━━━━━ Input data
-- ==== Sys2Proof/Machine/Control.lean ====
section
/-!
DEFINITION. Branches, jumps and hardware loops (R236 to R241), the instructions that end, yield or guard work (R242 to R248), the
control-register moves and TRAP (R249, R250), and their compact forms (R200).
-/

namespace Sys2Proof.Machine

/- Branches and jumps. -/

/-- A taken transfer (R238, R241): the target is a parcel address, or the transfer faults with nothing done. -/
def State.transfer (s : State) (t : Word) (d : Option (Reg × Word)) : Res :=
  if t.toNat < 0x2000 then
    .goto t.toNat (match d with
      | none => s
      | some (r, x) => s.setS r x)
  else .fault { code := 0x04, addr := t } s

/-- A conditional branch (R236). -/
def State.branch (s : State) (i : Instr) (x y : Reg) (off : Word) (c : Word → Word → Bool) : Host.Outcome State Fault Refusal :=
  s.issue i { reads := [x, y] } fun s => if c (s.sr x) (s.sr y) then s.transfer (s.pcWord + off) none else .done s

/-- BEQ (R236). -/
def execBeq (o : BitVec 14) (t x : Reg) (s : State) : Host.Outcome State Fault Refusal :=
  s.branch (.beq o t x) x t (o.signExtend 32) (· == ·)

/-- BNE (R236). -/
def execBne (o : BitVec 14) (t x : Reg) (s : State) : Host.Outcome State Fault Refusal :=
  s.branch (.bne o t x) x t (o.signExtend 32) (· != ·)

/-- BLT (R236). -/
def execBlt (o : BitVec 14) (t x : Reg) (s : State) : Host.Outcome State Fault Refusal :=
  s.branch (.blt o t x) x t (o.signExtend 32) BitVec.slt

/-- BGE (R236). -/
def execBge (o : BitVec 14) (t x : Reg) (s : State) : Host.Outcome State Fault Refusal :=
  s.branch (.bge o t x) x t (o.signExtend 32) fun a b => !a.slt b

/-- BLTU (R236). -/
def execBltu (o : BitVec 14) (t x : Reg) (s : State) : Host.Outcome State Fault Refusal :=
  s.branch (.bltu o t x) x t (o.signExtend 32) BitVec.ult

/-- BGEU (R236). -/
def execBgeu (o : BitVec 14) (t x : Reg) (s : State) : Host.Outcome State Fault Refusal :=
  s.branch (.bgeu o t x) x t (o.signExtend 32) fun a b => !a.ult b

/-- Compact BEQZ: BEQ a, s0, off (R200). -/
def execBeqz (a : Reg) (o : BitVec 5) (s : State) : Host.Outcome State Fault Refusal :=
  s.branch (.beqz a o) a 0 (o.signExtend 32) (· == ·)

/-- Compact BNEZ: BNE a, s0, off (R200). -/
def execBnez (a : Reg) (o : BitVec 5) (s : State) : Host.Outcome State Fault Refusal :=
  s.branch (.bnez a o) a 0 (o.signExtend 32) (· != ·)

/-- JAL (R237). -/
def execJal (d : Reg) (imm : BitVec 19) (s : State) : Host.Outcome State Fault Refusal :=
  s.issue (.jal d imm) {} fun s => s.transfer (s.pcWord + imm.signExtend 32) (some (d, s.pcWord + 2))

/-- JALR (R237). -/
def execJalr (d a : Reg) (imm : BitVec 14) (s : State) : Host.Outcome State Fault Refusal :=
  s.issue (.jalr d a imm) { reads := [a] } fun s => s.transfer (s.sr a + imm.signExtend 32) (some (d, s.pcWord + 2))

/-- Compact JR: JALR s0, a, 0 (R200). -/
def execJr (a : Reg) (s : State) : Host.Outcome State Fault Refusal :=
  s.issue (.jr a) { reads := [a] } fun s => s.transfer (s.sr a) none

/- Hardware loops. -/

/-- The opening of a loop of count n and body length len (R239). A count of 0 skips the body as a transfer to its end does; where that end is the
store's, the instruction completes with the fetch-range fault whatever loops are open (R352). -/
def State.openLoop (s : State) (n : Word) (len : Nat) (k : Bool) : Res :=
  let start := s.tile.core.cur.pc.toNat + 2
  let stop := start + len
  let ls := s.tile.core.cur.loops
  if 0x2000 < stop then .fault { code := 0x04, addr := BitVec.ofNat 32 stop } s
  else if n = 0 ∧ stop = 0x2000 then .fault pastStore s
  else if n = 0 then .goto stop s
  else if 2 ≤ ls.length then .fault { code := 0x05, addr := BitVec.ofNat 32 stop } s
  else match ls with
    | l :: _ =>
      if l.stop < stop then .fault { code := 0x06, addr := BitVec.ofNat 32 stop, info := BitVec.ofNat 32 l.stop } s
      else .goto start { s with tile.core.cur.loops := { start := start, stop := stop, kill := k, left := n - 1 } :: ls }
    | [] => .goto start { s with tile.core.cur.loops := [{ start := start, stop := stop, kill := k, left := n - 1 }] }

/-- LOOP (R239). -/
def execLoop (a : Reg) (l : BitVec 14) (k : BitVec 1) (s : State) : Host.Outcome State Fault Refusal :=
  s.issue (.loop a l k) { reads := [a] } fun s => s.openLoop (s.sr a) l.toNat (k == 1)

/-- LOOPI (R239). -/
def execLoopi (c : BitVec 12) (l : BitVec 7) (k : BitVec 1) (s : State) : Host.Outcome State Fault Refusal :=
  s.issue (.loopi c l k) {} fun s => s.openLoop (c.setWidth 32) l.toNat (k == 1)

/- Ending, yielding and checking work. -/

/-- DONE (R242). -/
def State.doDone (s : State) : Res := .stay (if s.urgent then s.urgentDone else s.endTask .idle)

/-- DONE.G (R243): one more on the gang's reduction tree (R56), and the residency is Finished. -/
def State.doDoneG (s : State) : Res :=
  .stay ((s.updCarrel s.tile.id.carrel.toNat fun c => c.updGang s.tile.id.gang.toNat fun g => { g with count := g.count + 1 }).endTask
    .finished)

/-- YIELD (R244); the scope check reads the record's second word (R346). -/
def State.doYield (s : State) : Res :=
  match s.urgent, s.tile.core.cur.work with
  | false, .task a =>
    let s := s.drained
    let sc := s.tile.recScope a.toNat
    let pr := s.tile.core.cur.prio
    match s.tile.view.badWord (a.toNat + 8) 8 with
    | some w => .fault (s.tile.view.badFault w 0) s
    | none =>
    if s.coveredBy sc then .stay (s.endTask .idle)
    else if s.tile.canPush pr then
      .stay (({ s with tile := s.tile.push { work := .task a, prio := pr, scope := sc } }).endTask .idle)
    else .fault { overflowFault a pr false true with agent := 0 } s
  | _, _ => s.doDone

/-- CANCELCHK (R245). -/
def State.doCancelchk (s : State) : Res := if s.workCovered then .stay s.killCovered else .done s

/-- NOP (R246). -/
def execNop (s : State) : Host.Outcome State Fault Refusal := s.issue .nop {} .done

/-- DONE (R242). -/
def execDone (s : State) : Host.Outcome State Fault Refusal := s.issue .done {} State.doDone

/-- DONE.G (R243). -/
def execDoneG (s : State) : Host.Outcome State Fault Refusal := s.issue .doneG { forbidden := true } State.doDoneG

/-- YIELD (R244). -/
def execYield (s : State) : Host.Outcome State Fault Refusal := s.issue .yield {} State.doYield

/-- CANCELCHK (R245). -/
def execCancelchk (s : State) : Host.Outcome State Fault Refusal := s.issue .cancelchk {} State.doCancelchk

/-- Compact NOP (R200). -/
def execNopCompact (s : State) : Host.Outcome State Fault Refusal := s.issue .nopCompact {} .done

/-- Compact DONE (R200). -/
def execDoneCompact (s : State) : Host.Outcome State Fault Refusal := s.issue .doneCompact {} State.doDone

/-- Compact DONE.G (R200). -/
def execDoneGCompact (s : State) : Host.Outcome State Fault Refusal := s.issue .doneGCompact { forbidden := true } State.doDoneG

/-- Compact CANCELCHK (R200). -/
def execCancelchkCompact (s : State) : Host.Outcome State Fault Refusal := s.issue .cancelchkCompact {} State.doCancelchk

/-- MASK (R53): opens a window at the normal level; nothing at the urgent level or with a window open. -/
def execMask (s : State) : Host.Outcome State Fault Refusal :=
  s.issue .mask {} fun s =>
    .done (if s.urgent || s.tile.core.mask.isSome then s
      else { s with tile := { s.tile with core.mask := some 0, core.maskPages := [] } })

/-- UNMASK (R53). -/
def execUnmask (s : State) : Host.Outcome State Fault Refusal :=
  s.issue .unmask {} fun s =>
    .done (if s.urgent then s else { s with tile := { s.tile with core.mask := none, core.maskPages := [] } })

/-- SLEEP (R247): completes when the event latch meets the mask, and clears the bits of the mask that are set. -/
def execSleep (m : BitVec 14) (s : State) : Host.Outcome State Fault Refusal :=
  s.issue (.sleep m) { forbidden := true } fun s =>
    let x := s.tile.core.latch &&& m.setWidth 8
    if x = 0 then .wait 15 0 s else .done { s with tile.core.latch := s.tile.core.latch &&& ~~~x }

/-- FENCE of a scope (R126, R248). -/
def execFence (x : BitVec 2) (s : State) : Host.Outcome State Fault Refusal :=
  s.issue (.fence x) { forbidden := true } fun s => if s.released x.toNat then .done s else .wait 15 0 s

/- Control registers and traps. -/

/-- The fault of a control-register number (R351): one that R207 does not list, or a steward's register outside steward mode. -/
def State.ctlFault (s : State) (i : Instr) (n : Nat) (write : Bool) : Option FaultRec :=
  if !ctlListed n then some { code := 0x03, addr := s.pcWord, info := BitVec.ofNat 32 (n + if write then 128 else 0) }
  else if ctlSteward n && !s.onSteward then some { code := 0x02, addr := s.pcWord, info := instrWord i }
  else none

/-- MFC (R249): c.time also latches c.timeh (R168). -/
def execMfc (d : Reg) (n : BitVec 7) (s : State) : Host.Outcome State Fault Refusal :=
  s.issue (.mfc d n) { early := s.ctlFault (.mfc d n) n.toNat false } fun s =>
    if n.toNat = 0x18 then
      let (x, s) := s.readTime
      .done (s.setS d x)
    else .done (s.setS d (s.ctl n.toNat))

/-- MTC (R249). -/
def execMtc (a : Reg) (n : BitVec 7) (s : State) : Host.Outcome State Fault Refusal :=
  s.issue (.mtc a n) { early := s.ctlFault (.mtc a n) n.toNat true, reads := [a] } fun s => .done (s.setCtl n.toNat (s.sr a))

/-- TRAP (R250): the software trap; on a steward tile a steward exception with the return address after it (R252, R365). -/
def execTrap (c : BitVec 14) (s : State) : Host.Outcome State Fault Refusal :=
  s.issue (.trap c) {} fun s =>
    if s.onSteward then
      .stay (s.stewardFault { cause := BitVec.ofNat 16 (0x90 + 256 * (c.toNat % 256)), addr := 0, info := c.setWidth 32,
                              next := some (s.tile.core.cur.pc + 2) })
    else .fault { code := 0x90, info := c.setWidth 32 } s

end Sys2Proof.Machine
end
━━━━━━━━━━
Repeat the lines from the first one in the records through the line containing "and jumps. -/", exactly as written, and nothing else.

-- ==== Sys2Proof/Machine/Control.lean ====
section
/-!
DEFINITION. Branches, jumps and hardware loops (R236 to R241), the instructions that end, yield or guard work (R242 to R248), the
control-register moves and TRAP (R249, R250), and their compact forms (R200).
-/

namespace Sys2Proof.Machine

/- Branches and jumps. -/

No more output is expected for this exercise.